Deng Lin
Department of Civil and Environmental Engineering, Hong Kong University of Science and Technology, Hong Kong, China.
PLoS One. 2025 May 19;20(5):e0321951. doi: 10.1371/journal.pone.0321951. eCollection 2025.
The automated valuation model (AVM) has been widely used by real estate stakeholders to provide accurate property value estimations automatically. Traditional valuation models are subjective and inaccurate, and previous studies have shown that machine learning (ML) approaches perform better in real estate valuation. These valuation models are based on structured tabular data, and few consider integrating multi-source unstructured data such as images. Most previous studies use fixed feature space for model training without considering the model performance variation brought by various feature configuration parameters. To fill these gaps, this study uses Hong Kong as a case study and proposes an enhanced ML-based real estate valuation framework with feature configuration and multi-source image data fusion, including exterior housing photos, street view and remote sensing images. Eight ML regressors, namely, Random Forest, Extra Tree, XGBoost, Light Gradient Boosting Machine (LightGBM), K-Nearest Neighbors (KNN), Support Vector Regression (SVR), Multilayer Perceptron (MLP), and Multiple Linear Regression (MLR) are used to formulate ML pipelines for training.

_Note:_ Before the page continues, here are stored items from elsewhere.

/-! ### Barrier objects -/

/-- A barrier object is as given afterwards, and every other byte of the scratchpads, every other core's registers, memory and the CP are
as before (R390). -/
structure BarDone (i : Instr) (f : Fmt) (core phys : Nat) (o : Bar) (bars : List Nat) (cu : Cur) (s t : State) : Prop where
  rest  : t = { s with cores := t.cores, hb := t.hb, cur := none, issued := true }
  obj   : barOf (SMap.getN (t.core core).sp 16 phys) = o
  sp    : queueUses i f = [] → ∀ k a, ¬(k = core ∧ phys ≤ a ∧ a < phys + 16) → (t.core k).sp.get a = (s.core k).sp.get a
  listed : (t.core core).bars = bars
  other : ∀ k, k ≠ cu.core → t.core k = { s.core k with sp := (t.core k).sp, bars := (t.core k).bars }
  bars  : ∀ k, k ≠ core → (t.core k).bars = (s.core k).bars
  on    : OnCore i f (fun k => { k with bars := (t.core cu.core).bars }) true cu s t

/-- The object as a barrier instruction reads it. -/
def State.bar (s : State) (core phys : Nat) : Bar := barOf (SMap.getN (s.core core).sp 16 phys)

/-- Where a core's park area lies (R10, R189). -/
def State.parkArea (s : State) (c : Nat) : Nat := (s.core c).slot.park

/-- The park area of a core lies in memory that exists, under a key that is loaded, and no monitor entry watches it. -/
structure ParkOpen (c : Nat) (s : State) : Prop where
  key  : (s.keyDraw (keyOf (s.parkArea c))).isSome = true
  base : s.parkArea c % 2 ^ 20 = 0
  here : ∀ a, a < 2 ^ 20 → s.locExists (locOf (s.parkArea c + a)) = true
  mons : ∀ m ∈ s.mons, locOf m.pa + m.bytes ≤ locOf (s.parkArea c) ∨ locOf (s.parkArea c) + 2 ^ 20 ≤ locOf m.pa

/-- Of memory only the park area of a core may differ. -/
def OutsidePark (c : Nat) (s t : State) : Prop :=
  ∀ qa, locOf qa / 2 ^ 20 ≠ locOf (s.parkArea c) / 2 ^ 20 → t.peek qa 1 = s.peek qa 1

/-- A warp has room in the park area (R59). -/
def State.parkFits (s : State) (c : Nat) (w : Warp) : Bool :=
  decide ((s.core c).parked.foldl (fun n w => n + w.parkBytes) 0 + w.parkBytes ≤ 2 ^ 20)

/-- No other resident user warp of the slice shares registers or tiles with the warp, or its slot (R52). -/
def Core.alone (k : Core) (w : Warp) (sl n : Nat) : Prop :=
  ∀ u ∈ k.warps, u ≠ w → u.sup = false → ∀ m, u.place = some (sl, m) →
    m ≠ n ∧ (u.vBase + u.vBud ≤ w.vBase ∨ w.vBase + w.vBud ≤ u.vBase) ∧ (u.aBase + u.aBud ≤ w.aBase ∨ w.aBase + w.aBud ≤ u.aBase)

/-- What R202 places in a vault of a resident warp: the lanes of its v registers, their full bits, and its tiles. -/
structure Imaged (vault : Nat) (w : Warp) (sl : Nat) (t : State) : Prop where
  v    : ∀ r l, r < w.vBud → l < 32 → t.peek (vault + 0x30000 + 0x20000 * sl + 128 * (w.vBase + r) + 4 * l) 4 = leBytes 4 (w.vGet r l)
  full : ∀ r, r < w.vBud → t.peek (vault + 0x29000 + 4 * (1024 * sl + w.vBase + r)) 4 = leBytes 4 (~~~ (w.vEmpty r)).toNat
  acc  : ∀ q j, q < w.aBud → j < 128 →
    t.peek (vault + 0xB0000 + 0x10000 * sl + 512 * (w.aBase + q) + 4 * j) 4 = leBytes 4 (w.acc.get (128 * q + j)).toNat

/-- A change of the warp can be laid in its park record: it is resident, or its record lies in a park area that is open (R61). -/
def Layable (c wix : Nat) (s : State) : Prop :=
  (s.warp c wix).place.isSome = true ∨ (ParkOpen c s ∧ (s.warp c wix).parkAt + (s.warp c wix).parkBytes ≤ 2 ^ 20)

/-- t is u, but for the park record of the warp where it is parked (R61). -/
structure Relaid (c wix : Nat) (u t : State) : Prop where
  rest : t = { u with mem := t.mem, keyTag := t.keyTag, poison := t.poison, undo := t.undo }
  park : OutsidePark c u t
  here : (u.warp c wix).place.isSome = true → t = u

/-- What await.ph.g and await.mem watch: bytes of the word, its VA, the entry and the wait (R387, R388). -/
def watchOf (c : Ctx) (s : State) : Instr → Option (Nat × Nat × Mon × Wait)
  | .awaitPhG _ sc => some (8, c.a s 2 c.low, c.monOf s .meq true sc (1 - c.b s 1 c.low % 2) 1 0, .phg sc)
  | .awaitMem f cmp dw sc =>
    let n := if dw then 2 else 1
    some (4 * n, wrapN 64 ((c.a s 2 c.low : Int) + (if c.f.len = .l128 then sInt 32 c.f.x.toNat else 0)),
      c.monOf s cmp dw sc (c.b s n c.low) (c.c s n c.low) (c.fourth s 2 c.low), .mem c.active f.d.predN sc)
  | _ => none

/-! ### The matrix unit -/

/-- The operation that the M counter counts (R137, R401). -/
def matOp (at_ : Nat) : Op := { id := 0, kind := .mat, cls := some .m, issued := at_ }

/-- What a matrix instruction leaves alone: everything but the tiles, v registers and FPSTAT of its warp, its M counter, and the scratchpad
where sp says that the destination lies there. -/
structure MatDone (i : Instr) (f : Fmt) (sp : Bool) (cu : Cur) (s t : State) : Prop where
  rest  : t = { s with cores := t.cores, hb := t.hb, fresh := t.fresh, cur := none, issued := true }
  other : ∀ k, k ≠ cu.core → t.core k = { s.core k with sp := (t.core k).sp }
  on    : OnCore i f (fun k => k) true cu s t
  sp    : sp = false → ∀ k, (t.core k).sp = (s.core k).sp
  warp  : let w := (starts i f cu s).warp cu.core cu.wix
          t.warp cu.core cu.wix = { w with
            acc := (t.warp cu.core cu.wix).acc, v := (t.warp cu.core cu.wix).v, vE := (t.warp cu.core cu.wix).vE
            fpstat := (t.warp cu.core cu.wix).fpstat, ops := (w.addOp (matOp s.ptb)).ops }

/-- The tiles from base b that ts names hold the words w gives, and no other tile changes. -/
def TilesAre (b : Nat) (ts : List Nat) (w : Nat → Nat → Nat) (x y : Warp) : Prop :=
  (∀ j ∈ ts, ∀ k, k < 128 → y.tileWord (b + j) k = w j k % 2 ^ 32)
  ∧ ∀ n k, (∀ j ∈ ts, n ≠ b + j) → k < 128 → y.tileWord n k = x.tileWord n k

/-- The v registers and FPSTAT of a warp are the same. -/
def RegsKept (x y : Warp) : Prop := y.v = x.v ∧ y.vE = x.vE ∧ y.fpstat = x.fpstat

/-- An operand of mma (R402). -/
def mmaOpd (c : Ctx) (s : State) (o : Opd) (isB sp : Bool) (sl : Slot) (pw : BitVec 7) (k : Nat) : MOpd :=
  ⟨sl, sp, o.vN, c.src s o 1 c.low, if sp then c.w.wGet pw.toNat else 0, k, isB⟩

/-- What mma reads when none of R402 to R407 faults: the tiles in scratchpad, N, and the rows of A and the columns of B of each quarter, their
scales included. -/
def mmaReadsAll (c : Ctx) (s : State) (m : MmaMods) (zero : Bool) :
    Option (List (Nat × Nat × Nat) × Nat × List (Nat × List (List FV) × List (List FV))) :=
  let g := s.group c.core c.w.gid
  let sa := g.slot m.sla.toNat
  let sb := g.slot m.slb.toNat
  let qs := quarters m.nqm
  let low := qs.headD 0
  match (if m.dsp then c.tilesAt s (c.src s c.f.d 1 c.low) qs else .ok []), mmaShape sa sb with
  | .ok sp, some (k, n) =>
    let a := mmaOpd c s c.f.a false m.asp sa m.apw k
    let b := mmaOpd c s c.f.b true m.bsp sb m.bpw k
    match c.mmaFault m a b, c.tensorScale s sa with
    | none, (.ok ta, s1) =>
      match c.tensorScale s1 sb with
      | (.ok tb, s2) =>
        match c.mmaReads (mmaKind sa sb) m.inf zero n a b ta tb low qs s2 with
        | (.ok rows, _) => some (sp, n, rows)
        | _ => none
      | _ => none
    | _, _ => none
  | _, _ => none

/-- Word k of a tile after mma, when old gives the words before (R168, R169, R408, R409). -/
def mmaWord (c : Ctx) (s : State) (m : MmaMods) (zero : Bool) (n : Nat) (x : List (List FV) × List (List FV)) (old : Nat → Nat) (k : Nat) : Nat :=
  let g := s.group c.core c.w.gid
  (((tileNew (mmaKind (g.slot m.sla.toNat) (g.slot m.slb.toNat)) m.inf zero n x.1 x.2 old).1.find? (fun p => p.1 == k)).map Prod.snd).getD (old k)

/-- The flags of a quarter (R167, R168). -/
def mmaFlags (c : Ctx) (s : State) (m : MmaMods) (zero : Bool) (n : Nat) (x : List (List FV) × List (List FV)) (old : Nat → Nat) : Flags :=
  let g := s.group c.core c.w.gid
  (tileNew (mmaKind (g.slot m.sla.toNat) (g.slot m.slb.toNat)) m.inf zero n x.1 x.2 old).2

/-- mma and mmaz. -/
def mmaOf : Instr → Option (Fmt × MmaMods × Bool)
  | .mma f m => some (f, m, false)
  | .mmaz f m => some (f, m, true)
  | _ => none

/-- Words (register and lane, and value) that a conversion writes into the registers from d, later ones over earlier ones. -/
def wordsGet (d : Nat) (out : List ((Nat × Nat) × Nat)) (w : Warp) (r l : Nat) : Nat :=
  match out.reverse.find? (fun p => d + p.1.1 == r && p.1.2 == l) with
  | some p => p.2 % 2 ^ 32
  | none => w.vGet r l

/-- The blocks that qpack and rqnt encode, and the elements that qunpk decodes, when the slot fits (R415 to R417): words and flags. -/
def convOut (c : Ctx) (s : State) : Instr → Option (List ((Nat × Nat) × Nat) × Flags)
  | .qpack f inf sl =>
    let q := (s.group c.core c.w.gid).slot sl.toNat
    match c.tensorScale s q with
    | (.ok ts, _) =>
      let bs := (List.range q.nblocks).map (fun β =>
        encBlock c q inf ts none ((blockElems c.active q.blk β).map (fun p => (p, fvOf (fpOf .f32) (c.w.vGet (f.a.vN + p.1) p.2)))))
      let some_ := (List.range q.nblocks).filter (fun β => !(blockElems c.active q.blk β).isEmpty)
      if q.packs then some (some_.flatMap (fun β => (bs.getD β ([], 0)).1), some_.foldl (fun (a : Flags) β => a ||| (bs.getD β ([], 0)).2) 0)
      else none
    | _ => none
  | .rqnt f inf sl sls =>
    let g := s.group c.core c.w.gid
    let q := g.slot sl.toNat
    let p := g.slot sls.toNat
    match c.tensorScale s q with
    | (.ok ts, s1) =>
      match c.tensorScale s1 p with
      | (.ok tp, _) =>
        let low (β : Nat) : Nat := (blockElems c.active q.blk β).foldl (fun m e => min m e.2) 31
        let bs := (List.range q.nblocks).map (fun β =>
          encBlock c q inf ts (match f.b with | .v r => some (fld (c.w.vGet r (low β)) 15 8) | _ => none)
            ((blockElems c.active q.blk β).map (fun e => (e, seVal p tp (c.w.vGet (f.a.vN + e.1) e.2)))))
        let some_ := (List.range q.nblocks).filter (fun β => !(blockElems c.active q.blk β).isEmpty)
        if q.packs && p.packs && q.blk == p.blk then
          some (some_.flatMap (fun β => (bs.getD β ([], 0)).1), some_.foldl (fun (a : Flags) β => a ||| (bs.getD β ([], 0)).2) 0)
        else none
      | _ => none
    | _ => none
  | .qunpk f inf sl =>
    let q := (s.group c.core c.w.gid).slot sl.toNat
    match c.tensorScale s q with
    | (.ok ts, _) =>
      let es := (List.range q.regs).flatMap (fun r => (maskLanes c.active).map (fun l => (r, l)))
      let val (e : Nat × Nat) : Nat × Flags := cvtFloat (fpOf .f32) inf (c.w.rc f.pre e.2 e.1) (seVal q ts (c.w.vGet (f.a.vN + e.1) e.2))
      if q.unpacks then some (es.map (fun e => (e, (val e).1)), es.foldl (fun (a : Flags) e => a ||| (val e).2) 0) else none
    | _ => none
  | _ => none

/-- Bit b of word l of byte plane half h that plsplit makes of 256 bytes, one an element (R418). -/
def planeBit (c : Ctx) (h l b : Nat) : Bool :=
  let byte := 4 * (32 * h + l) + b / 8
  (c.w.vGet (c.f.a.vN + (8 * (byte % 32) + b % 8) / 32) ((8 * (byte % 32) + b % 8) % 32)).testBit (7 - byte / 32)

/-- Element e that plmrg makes of its planes (R418). -/
def planeVal (c : Ctx) (npl e : Nat) : Nat :=
  (List.range npl).foldl (fun v p =>
    if (c.w.vGet (c.f.a.vN + (32 * p + e / 8) / 128) ((32 * p + e / 8) % 128 / 4)).testBit (8 * ((32 * p + e / 8) % 4) + e % 8)
    then v + 2 ^ (7 - p) else v) 0

/-- The lane is among the k of largest key, ties to the lower lane (R419). -/
def topkSel (t : Ty) (c : Ctx) (s : State) (l : Nat) : Bool :=
  let key (l : Nat) : Nat := topkKey t (c.a s 1 l)
  decide (((maskLanes c.active).filter (fun m => decide (key l < key m) || (key m == key l && decide (m < l)))).length < c.b s 1 c.low)

/-- plsplit and plmrg with every lane ACTIVE, and topk (R418, R419). -/
def planeEff (c : Ctx) (s : State) : Instr → Option (Fmt × DataEff)
  | .plsplit f => if c.active = BitVec.allOnes 32 then some (f, .d 2 (fun c _ l =>
      (List.range 2).foldl (fun v h => (List.range 32).foldl (fun v b => if planeBit c h l b then v + 2 ^ (32 * h + b) else v) v) 0)) else none
  | .plmrg f sl =>
    let q := (s.group c.core c.w.gid).slot sl.toNat
    if c.active = BitVec.allOnes 32 ∧ q.ef = 15 then some (f, .d 8 (fun c _ l =>
      (List.range 8).foldl (fun v r => v + wrapN 32 (planesQ q.ctr q.npl (planeVal c q.npl (32 * r + l))) * 2 ^ (32 * r)) 0)) else none
  | .topk f t pp => some (f, {
      n := 2, val := fun c s l => if topkSel t c s l then c.a s 1 l else 2 ^ 32 * c.a s 1 l
      prd := fun p => if pp.map BitVec.toNat = some p then some (fun c s l => topkSel t c s l) else none })
  | _ => none

/-! ### Copies -/

/-- A copy instruction: its opcode and modifiers, completion form, CTW, whether its length is in range, and its operands (R420, R423, R426 to
R428). -/
structure CopyForm where
  opc  : Nat
  mods : Nat
  cpl  : Cpl
  ctw  : BitVec 7
  size : Bool
  args : List Nat
  las  : List (Nat × Nat) := []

The SHapley Additive exPlanations (SHAP) method is used to examine the effects of images on housing prices. The experimental results show that the model performances using different feature configuration parameters are significantly different, indicating the necessity of feature configuration to obtain more accurate and reliable predictions. Extra Tree performs significantly better than other models. Half of the top 10 significant features are image features, and incorporating multi-source image features can improve property valuation accuracy. Nonlinear associations exist between image features and housing prices, and the spatial distribution patterns of image feature values and corresponding SHAP main effects vary significantly from the city centre to the suburbs. These findings contribute to a better understanding of AVM development with image fusion and the nonlinear associations between image features and housing prices for public authorities, urban planners, and real estate developers.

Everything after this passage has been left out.